(What to do) Only the lines of the data below from the one with "let sp := mkWord 0x32 (es - 96)" through the one with "and a refused" are wanted. Repeat them exactly.

(Source records)
*** Block opens ***
/-- The last-resort entry (R236), with code 0x21 or 0x22 by the trap's cause. A header read that waits leaves the state
as it is: the event comes again. -/
def enterLastResort (s : State) (c : CoreId) (t : Trap) (fpc npc : Nat) : State :=
  let k := s.core c
  let i := (leadOf s c).val
  let r := lastResortReg t
  if k.lastResort then halt s c 7 0
  else if !s.flag r i 63 then halt s c 7 0
  else match lastResortTarget s c r with
  | .error x => if x.waits then s else halt s c 7 0
  | .ok (tg, s1) =>
    let es := if tagOf k.g7 == 0x32 && inEmergency (valOf k.g7) then valOf k.g7 else vaTop
    if es < emergBase + 96 then halt s c 6 0
    else
      let sp := mkWord 0x32 (es - 96)
      let k0 := s1.core c
      let k1 := pushEmergency k0 (es - 96) (buildFrame k0 { t with aux := fastAux k0 } fpc npc)
      let k2 := ((setGlobal k1 7 sp).voidTrap.setStatus 23 22 2)
      let k3 := { k2 with lastResort := true, trapw := Tbl.put (Tbl.put [] 8 sp) 9 nil }
      let k4 := if s.compact then k3.setStatus 16 16 1 else k3
      enterCode ((s1.setCore c k4).setF .cfgMcstat i 61 61 1) c tg

/-- The code of an event in a double fault: a rotation in the trap window, SPILLW or FILLW outside it and a refused
fast-class entry, which carry the cause of the double fault itself, have none (R226, R228). -/
def eventCode (t : Trap) : Nat := if t.cause == .doubleFault then 0 else t.cause.code

/-- A double fault of a reason: `f` is the fault behind it and `orig` the original event (R226, R228). It carries ASYNC
as the original event would have, as R235 has it for a STACK_FAULT (DEDUCED, log 8). -/
def doubleFault (s : State) (c : CoreId) (reason : Nat) (f orig : Trap) (fpc npc : Nat) : State :=
  enterLastResort s c { cause := .doubleFault, sub := eventCode orig, detail := eventCode f * 256 + reason,
                        async := orig.async, slot := orig.slot, step := f.step, access := f.access, faddr := f.faddr } fpc npc

/-! ### Entry (R223, R235) -/

/-- A fault of an access, as against a refused object (R222). -/
def isAccessFault (t : Trap) : Bool :=
  match t.cause with
  | .pageAbsent | .pageWrite | .pageKind | .walkFault | .walkDevice | .memoryError | .memoryKind => true
  | _ => false

/-- The handler of an event (R221, R222): a double fault of reason 4 or 5 otherwise. -/
def readHandler (c : CoreId) (t : Trap) (code : Nat) : M Target := fun s =>
  let i := (leadOf s c).val
  let m : M Target := do
    let o ← openObject c (mkWord 0x11 (s.fld .cfgXtab i 46 4 * 16)) 10
    if o.bound < 64 then stopM (.doubleFault 5 t)
    else
      let w ← loadWord c (o.slotAddr code) .read
      callTarget c w
  if !s.flag .cfgXtab i 63 then .error (.doubleFault 5 t)
  else match m s with
    | .error (.trap f) => .error (if isAccessFault f then .doubleFault 4 f else .doubleFault 5 t)
    | r => r

/-- The last part of an entry: rotate, l0, l1, the handler (R223). -/
def intoHandler (s : State) (c : CoreId) (t : Trap) (sp : Nat) (tg : Target) : State :=
  let k := rotatedForward (setGlobal (s.core c) 7 (mkWord 0x32 sp))
  let k1 := (k.setReg 8 (mkWord 0x32 sp)).setReg 9 tg.closure
  let k2 := if s.compact then k1.setStatus 16 16 1 else k1
  let k3 := if t.cause == .interrupt then k2.setStatus 15 14 1 else k2
  (enterCode (s.setCore c k3) c tg).modCore c (fun k => { k with entered := some t.cause })

/-- A push that failed with `f` (R235): a STACK_FAULT frame on the emergency stack, and its handler; a failure that
began inside the emergency range halts. -/
def stackFault (s : State) (c : CoreId) (t : Trap) (why : Nat) (f : Option Trap) (fpc npc : Nat) : State :=
  let k := s.core c
  if tagOf k.g7 == 0x32 && inEmergency (valOf k.g7) then halt s c 6 0
  else
    let t1 : Trap := { cause := .stackFault, sub := t.cause.code, slot := t.slot, async := t.async, step := t.step,
                       access := if f.isSome then 7 else 0, faddr := (f.map (·.faddr)).getD nil,
                       detail := ((f.map (·.cause.code)).getD 0) * 256 + why }
    match (readHandler c t 0x20) s with
    | .error (.doubleFault r df) => doubleFault s c r df t fpc npc
    | .error _ => s
    | .ok (tg, s1) =>
      let es := vaTop - 96
      let k1 := s1.core c
      intoHandler (s1.setCore c (pushEmergency k1 es (buildFrame k1 t1 fpc npc))) c t1 es tg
*** Block closes ***
(Task response)
      let sp := mkWord 0x32 (es - 96)
      let k0 := s1.core c
      let k1 := pushEmergency k0 (es - 96) (buildFrame k0 { t with aux := fastAux k0 } fpc npc)
      let k2 := ((setGlobal k1 7 sp).voidTrap.setStatus 23 22 2)
      let k3 := { k2 with lastResort := true, trapw := Tbl.put (Tbl.put [] 8 sp) 9 nil }
      let k4 := if s.compact then k3.setStatus 16 16 1 else k3
      enterCode ((s1.setCore c k4).setF .cfgMcstat i 61 61 1) c tg

/-- The code of an event in a double fault: a rotation in the trap window, SPILLW or FILLW outside it and a refused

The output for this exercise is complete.